Here are some key points of the decision as summarized by Bruce W. Sanford, SPJ's First Amendment counsel:

Judge Tilley put heavy emphasis on the ratio of punitive damages to actual damages. He found that the 2857 to 1 ratio of punitive damages to actual damages against Capital Cities, and the 1071 to 1 ratio of the damage award against ABC Inc., were "certainly suspect" and "disproportionate."

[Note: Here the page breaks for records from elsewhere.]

/-- A change of another member applied, its outcome cached, and acknowledged; one whose outcome is cached already is only acknowledged. Of changes
that cannot all be applied none is: the executor is told why (06 R159, R368), or hears nothing while a unit is under repair. -/
def takeReplicate (d : Dev) (src origin issue : Nat) (changes : List Change) (outcome : Reply) : Dev :=
  let joining := d.ring.st = 0x33
  if (cachedOf d origin issue).isSome then sendAck d src origin issue stOk
  else match applyChanges joining changes d with
    | .error (st, tried) =>
      let d1 := keepFreezes d tried
      if st = 0 then d1 else sendAck d1 src origin issue st
    | .ok d1 =>
      if !cacheRoomFor d1 then d
      else
        let d2 := if issue = joinKey (memberNo d) then d1 else cachePut d1 origin issue outcome
        if joining && d2.ring.formatDue.isSome then d2
        else sendAck (if joining then becomeMember d2 else d2) src origin issue stOk

/-- The number under which this member awaits the acknowledgement of an identity. -/
def awaitedAs (d : Dev) (origin issue m : Nat) : Option Nat :=
  if issue = joinKey m then some issue
  else if d.ring.waitAcks.any (·.1 == 2 ^ 20 + issue) && origin == memberNo d then some (2 ^ 20 + issue)
  else (d.ring.waitAcks.map Prod.fst).find? fun k => decide (k < 4096) && ctxHeld (ctxOf d k) && identityOf d k == (origin, issue)

/-- A member could not commit a shared root slot: every member returns it to its previous bank, and the command returns KEY_TEST_FAIL (R368). -/
def rootFailed (d : Dev) (k : Nat) : Dev :=
  let back := (ctxOf d k).changes.filterMap fun c => match c with | .root slot seq _ _ _ => some (slot, seq) | _ => none
  let others := (membersOf d.ring.present).filter (· != memberNo d)
  let d1 := back.foldl (fun d p => backRoot d p.1 p.2) { d with ring.waitAcks := d.ring.waitAcks.filter (·.1 != k) }
  let d2 := others.foldl (fun d m => sendFrame d m (.replicate false (memberNo d) (d.ring.issueNo) (back.map fun p => Change.rootBack p.1 p.2) (bare stOk)))
    { d1 with ring.issueNo := d1.ring.issueNo + 1 }
  settleSyncs (finishWith (releaseLocks d2 k) k (bare stKeyTestFail) true false)

/-- The records that changes wrote where there were none before. -/
def madeNew (c : Ctx) : List Record :=
  c.changes.filterMap fun x => match x with
    | .put r => if c.undo.any fun u => u.handle == r.handle && u.chainPos == r.chainPos then none else some r
    | _ => none

/-- A holder has no room for a change, or its counters are frozen: every holder goes back to what the change replaced, and the command returns that
holder's status (06 R159); a load keeps what it has loaded, and stops (07 R226; log entry 97). -/
def changeRefused (d : Dev) (k status : Nat) : Dev :=
  let c := ctxOf d k
  let id := identityOf d k
  let reply := { c.held.getD (bare status) with status, data := [], outs := [] }
  let d1 := { d with ring.waitAcks := d.ring.waitAcks.filter (·.1 != k), ring.cache := d.ring.cache.filter fun x => !(x.origin == id.1 && x.issue == id.2) }
  let undoing := eOpcode c.entry != 0x0102
  let d2 := if undoing then (applyEdit d1 { puts := c.undo, drops := madeNew c }).1 else d1
  let l := d2.vmp.changes
  let d3 := (replicaTargets d2 l).foldl (fun d m =>
      sendFrame d m (.replicate false (memberNo d) d.ring.issueNo (l.filter fun x => (changeTargets d2 x).contains m) (bare stOk))) { d2 with vmp.changes := [] }
  settleSyncs (finishWith (releaseLocks { d3 with ring.issueNo := d3.ring.issueNo + flag undoing 0 } k) k (if undoing then bare status else reply) true false)

/-- An acknowledgement: the command ends with the last; a joiner's brings it its buckets. -/
def takeAck (d0 : Dev) (src origin issue status : Nat) : Dev :=
  let d := { d0 with flt.noAckRetried := false }
  match awaitedAs d origin issue src with
  | none => d
  | some k =>
    if status = stKeyTestFail && decide (k < 4096) then rootFailed d k
    else if (status = stVaultFull || status = stBusy) && decide (k < 4096) then changeRefused d k status
    else
      let d1 := acked d k src
      if k = joinKey src then placeJoiner d1 src else d1

/-- REPLICATE_FRAME (R360). -/
def replicateFrameEff (h : Hdr) (ack : Bool) (origin issue : Nat) (changes : List Change) (outcome : Reply) (d : Dev) : Dev :=
  onFrame h 0x20 (fun d =>
    if d.ring.st = 0x0F || d.ring.st = 0xF0 then d
    else if ack then takeAck d h.src origin issue outcome.status
    else takeReplicate d h.src origin issue changes outcome) d
def execReplicateFrame (h : Hdr) (ack : Bool) (origin issue : Nat) (changes : List Change) (outcome : Reply) (s : State) :=
  s.onDev (replicateFrameEff h ack origin issue changes outcome)

/-- JOINER_FORMAT_DONE (R349 step 6; 18 R500): the joiner's vault is formatted afresh and READY, and the anchor hears of it. -/
def joinerFormatDoneEff (d0 : Dev) : Dev :=
  match d0.ring.formatDue with
  | none => d0
  | some accept =>
    let d := drbgBefore false d0
    match population d with
    | none => d
    | some p =>
      if d.ring.st = 0x33 && linksUp d && drbgUp d then
        let d1 := becomeMember (vaultReady (formatVault d p accept))
        sendAck d1 d1.ring.acting d1.ring.acting (joinKey (memberNo d1)) stOk
      else d
def execJoinerFormatDone (s : State) := s.onDev joinerFormatDoneEff

/-- The commands that wait for room in the cache replicate while there is room. -/
def replicateWaiting (d : Dev) : Dev :=
  (ctxsWhere d fun c => c.code == csWaiting && c.wait == .cacheRoom).foldl (fun d k => if cacheRoomFor d then replicate d k else d) d

/-- OUTCOME_CACHE_ENTRY_AGED (R360): an entry reaches 5 ms. -/
def outcomeCacheEntryAgedEff (origin issue : Nat) (d : Dev) : Dev :=
  replicateWaiting { d with ring.cache := d.ring.cache.map fun x => if x.origin = origin ∧ x.issue = issue then { x with aged := true } else x }
def execOutcomeCacheEntryAged (origin issue : Nat) (s : State) := s.onDev (outcomeCacheEntryAgedEff origin issue)

/-! ## Sealed transfer (R363) -/

/-- The records asked for by a command arrive. -/
def takeRecords (d : Dev) (handle k : Nat) (recs : List Record) : Dev :=
  if (ctxOf d k).wait == .transfer handle && (ctxOf d k).code == csWaiting then
    let l := recs.map fun r : Record => if r.chainPos = 0 then { r with invocations := arrivalInvocations d r } else r
    wake (modCtx d k fun c => { c with transferred := c.transferred ++ l }) k
  else d
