-- ==== Sys2Proof/Machine/Core.lean ====
section
/-! DEFINITION. The model as the host reads it. -/

def Sys2Proof.core : Host.Core :=
  { State := Sys2Proof.Machine.State, Fault := Sys2Proof.Machine.Fault, Refusal := Sys2Proof.Machine.Refusal,
    step := Sys2Proof.Machine.step, reset := Sys2Proof.Machine.State.reset }
end

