/-- The public-key commands (09 R271 to R279): PK_SIGN signs with one use of its key, PK_VERIFY answers whether a signature verifies, PK_DECRYPT the
plaintext or DECRYPT_FAIL, PK_KEM creates the key it encapsulates or recovers, PK_PUBLIC answers or imports a public key, EMV_CERT builds an ICC or
static certificate or recovers one, whose key TARGET receives, TR34 issues a nonce, imports the key of a token that is signed, fresh and sound, or
builds a token. -/
def Obligations.PublicKeyCommandsComplete : Prop :=
  (∀ s k i c d, reach cardPkSign s.dev k i = some (c, d) → ∀ x, useKey c d (c.b8 0) (signPerm c) 1 = .ok x →
    ∀ n, n = sigLen x.1.alg (recBits x.1) →
    ends (.pkSign k i) s d (useOnce (draw d 32).2 k x.1) k
      (repUsing [x.1] (natLe 2 n) (fitTo n (pkSign (c.b1 8) x.1.alg n x.2 c.data (c.b1 9) (schemeCtx c) d.ent.draws)) []) i) ∧
  (∀ s k i c d, reach cardPkVerify s.dev k i = some (c, d) → ∀ x, useKey c d (c.b8 0) (verifyPerm c) 1 = .ok x →
    ∀ sig, sig = slice c.p (0x10 + c.b1 0x0A) (c.b2 0x0C) →
    ends (.pkVerify k i) s d (useOnce d k x.1) k
      (if sig.length = sigLen x.1.alg (recBits x.1) ∧ pkVerify (c.b1 8) x.1.alg x.2 c.data (c.b1 9) (schemeCtx c) sig = true
       then repUsing [x.1] [] [] [] else bare stSignatureMismatch) i) ∧
  (∀ s k i c d, reach cardPkDecrypt s.dev k i = some (c, d) → ∀ x, useKey c d (c.b8 0) decryptPerm 1 = .ok x →
    ends (.pkDecrypt k i) s d (useOnce (draw d 32).2 k x.1) k
      (match oaepDecrypt x.2 c.data with
       | none => bare stDecryptFail
       | some m => repUsing [x.1] (natLe 2 (m.take (recBits x.1 / 8 - 66)).length) (m.take (recBits x.1 / 8 - 66)) []) i) ∧
  (∀ s k i c d, reach cardPkKem s.dev k i = some (c, d) → ∀ x, useKey c d (c.b8 0) (kemPerm c) 1 = .ok x →
    ∀ e n, e = useOnce (draw d 32).2 k x.1 →
      n = kemNew c e (if c.b1 8 = 0 then Config.kemSecret x.1.alg x.2 d.ent.draws else Config.kemDecaps x.1.alg x.2 c.data) →
    edits (.pkKem k i) s d e (newKeyEdit e n) k
      (repUsing [x.1] (natLe 8 n.handle ++ n.kcv)
        (if c.b1 8 = 0 then fitTo (kemLen x.1.alg) (Config.kemCiphertext x.1.alg x.2 d.ent.draws) else []) []) i) ∧
  (∀ s k i c d, reach cardPkPublic s.dev k i = some (c, d) →
    (∀ x, c.b1 0 = 0 → sentKey c d (c.b8 8) publicPerm = .ok x →
      ends (.pkPublic k i) s d d k (rep ((sha256 (encodingOf x)).take 5) (encodingOf x)) i) ∧
    (c.b1 0 = 1 → edits (.pkPublic k i) s d d (newKeyEdit d (publicNew c d)) k (rep (publicNew c d).kcv []) i)) ∧
  (∀ s k i c d, reach cardEmvCert s.dev k i = some (c, d) → ∀ x, useKey c d (c.b8 0) (emvPerm c) 1 = .ok x →
    ∀ N e, N = recBits x.1 / 8 → emvParse (c.b1 8) (c.b1 9) N c.data = some e →
    (c.b1 8 = 0 → ends (.emvCert k i) s d (useOnce (draw d 32).2 k x.1) k
      (repUsing [x.1] (natLe 2 N ++ natLe 2 (e.modulus.drop (N - 42)).length)
        (rsaRaw N x.2 (iccBlock N e) ++ e.modulus.drop (N - 42)) []) i) ∧
    (c.b1 8 = 1 → ends (.emvCert k i) s d (useOnce (draw d 32).2 k x.1) k (repUsing [x.1] [] (rsaRaw N x.2 (ssadBlock N e)) []) i) ∧
    (c.b1 8 = 2 → c.b8 0x10 = 0 → ends (.emvCert k i) s d (useOnce d k x.1) k
      (if recoveredOk (c.b1 9) N (fitTo N (rsaRecover x.2 e.head)) e then repUsing [x.1] [] (fitTo N (rsaRecover x.2 e.head)) []
       else bare stSignatureMismatch) i)) ∧
  (∀ s k i c d1 d, ready cardEmvCert s.dev k i = some (c, d1) → c.b1 8 = 2 → c.b8 0x10 ≠ 0 → served cardEmvCert d1 c = some d →
    ∀ x e, useKey c d1 (c.b8 0) (emvPerm c) 1 = .ok x → useKey c d (c.b8 0) (emvPerm c) 1 = .ok x →
    emvParse 2 (c.b1 9) (signerLen x.1) c.data = some e → signerLen x.1 ≤ c.cap →
    ∀ y f, y = emvRecovered x e → f = useOnce d k x.1 →
    if recoveredOk (c.b1 9) (signerLen x.1) y e then
      match recoveredModulus (c.b1 9) (signerLen x.1) y e with
      | none => leaves (.emvCert k i) s (refuse (meetInvalid cardEmvCert d1 c) k stBadLength)
      | some m =>
        match orElse (tenantStep c d1 (c.b8 0x10)) (orElse (firstFail [(rsaCode (8 * m.length) == 0 || expOf (beNat e.expo) == 3, stKeyUsage)])
            (createCheck c d1 (c.b8 0x10) true (chainLenOf (m.length + 4)))) with
        | some st => leaves (.emvCert k i) s (refuse (meetInvalid cardEmvCert d1 c) k st)
        | none => edits (.emvCert k i) s d f (newKeyEdit f (emvNew f (c.b8 0x10) m e.expo)) k (repUsing [x.1] [] y []) i
    else ends (.emvCert k i) s d f k (bare stSignatureMismatch) i) ∧
  (∀ s k i c d, reach cardTr34 s.dev k i = some (c, d) → c.b1 0 = 0 →
    ends (.tr34 k i) s d (issueNonce (draw d 16).2 c.tenant (c.b8 8) (drawBytes d.ent.draws 16)) k (rep (drawBytes d.ent.draws 16) []) i) ∧
  (∀ s k i c d1 d, ready cardTr34 s.dev k i = some (c, d1) → c.b1 0 = 1 → served cardTr34 d1 c = some d →
    ∀ x y, krdKey c d1 1 = .ok x → kdhKey c d1 = .ok y → krdKey c d 1 = .ok x → kdhKey c d = .ok y → tenantStep c d1 (c.b8 0x18) = none →
    match tokenIn c with
    | none => leaves (.tr34 k i) s (refuse (meetInvalid cardTr34 d1 c) k stBadParam)
    | some t =>
      if Config.tr34Verify y.2 c.data then
        match freshness c (useOnce d k y.1) t y.1 with
        | (false, e) => ends (.tr34 k i) s d e k (bare stTokenRejected) i
        | (true, e) => ∀ f, f = useOnce (draw e 32).2 k x.1 →
          match Config.tr34Open x.2 t.envelope with
          | none => ends (.tr34 k i) s d f k (bare stDecryptFail) i
          | some b =>
            match orElse (blockFault b (hClass (c.b8 0x18)) (contentStrength t) (c.b1 2) (zeroBytes 7)) (createCheck c f (c.b8 0x18) true 1) with
            | some st => ends (.tr34 k i) s d f k (bare st) i
            | none => ∀ n : NewKey, n = { handle := newHandle f (c.b8 0x18) [hClass (c.b8 0x18)], alg := blockAlg b, usage := b.usage, mode := b.mode,
                                          expo := b.expo, kcvMethod := c.b1 2, params := zeroBytes 7, notBefore := 0, notAfter := noLimit,
                                          material := b.key } →
              ∃ e' r, tr34Create c f t n [x.1, y.1] = (e', .done r) ∧ ends (.tr34 k i) s d e' k r i ∧
                (r = repUsing [x.1, y.1] (natLe 8 n.handle ++ n.kcv) [] [] ∨ r = bare stBusy)
      else ends (.tr34 k i) s d (useOnce d k y.1) k (bare stSignatureMismatch) i) ∧
  (∀ s k i c d1 d, ready cardTr34 s.dev k i = some (c, d1) → c.b1 0 = 2 → served cardTr34 d1 c = some d →
    ∀ x y z, krdKey c d1 1 = .ok x → kdhKey c d1 = .ok y → tr34Sent c d1 = .ok z → krdKey c d 1 = .ok x → kdhKey c d = .ok y → tr34Sent c d = .ok z →
    if (builtToken c d1).length ≤ c.cap then
      ends (.tr34 k i) s d (useOnce (useOnce (draw d 64).2 k x.1) k y.1) k
        (repUsing [x.1, y.1] (natLe 4 (builtToken c d).length ++ z.1.kcv) (builtToken c d) []) i
    else leaves (.tr34 k i) s (refuse (meetInvalid cardTr34 d1 c) k stBadLength))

The judge rejected the First Amendment arguments advanced by the defendants and the amici. "The press is not free to violate laws of general applicability in order to reach its ultimate goals," he wrote. He skirted the argument that the plaintiff was required to prove actual malice. Under state law, the judge reasoned, the jury had to find that the defendants acted with "consciousness of wrongdoing," a standard tantamount to actual malice.
The judge denied Food Lion's request for attorney's fees, finding that "this case involved some unique questions of law ... (and) the defendants had valid reason to refuse to settle this matter and litigate it to conclusion."
"Although Judge Tilley rejected the First Amendment arguments, his decision to reduce the punitive damage awards by nearly $5.2 million and his denial of Food Lion's request for attorney's fees should help to deter would-be plaintiffs looking to profit by attacking news gathering efforts," Sanford writes in his assessment of the Aug. 29 opinion.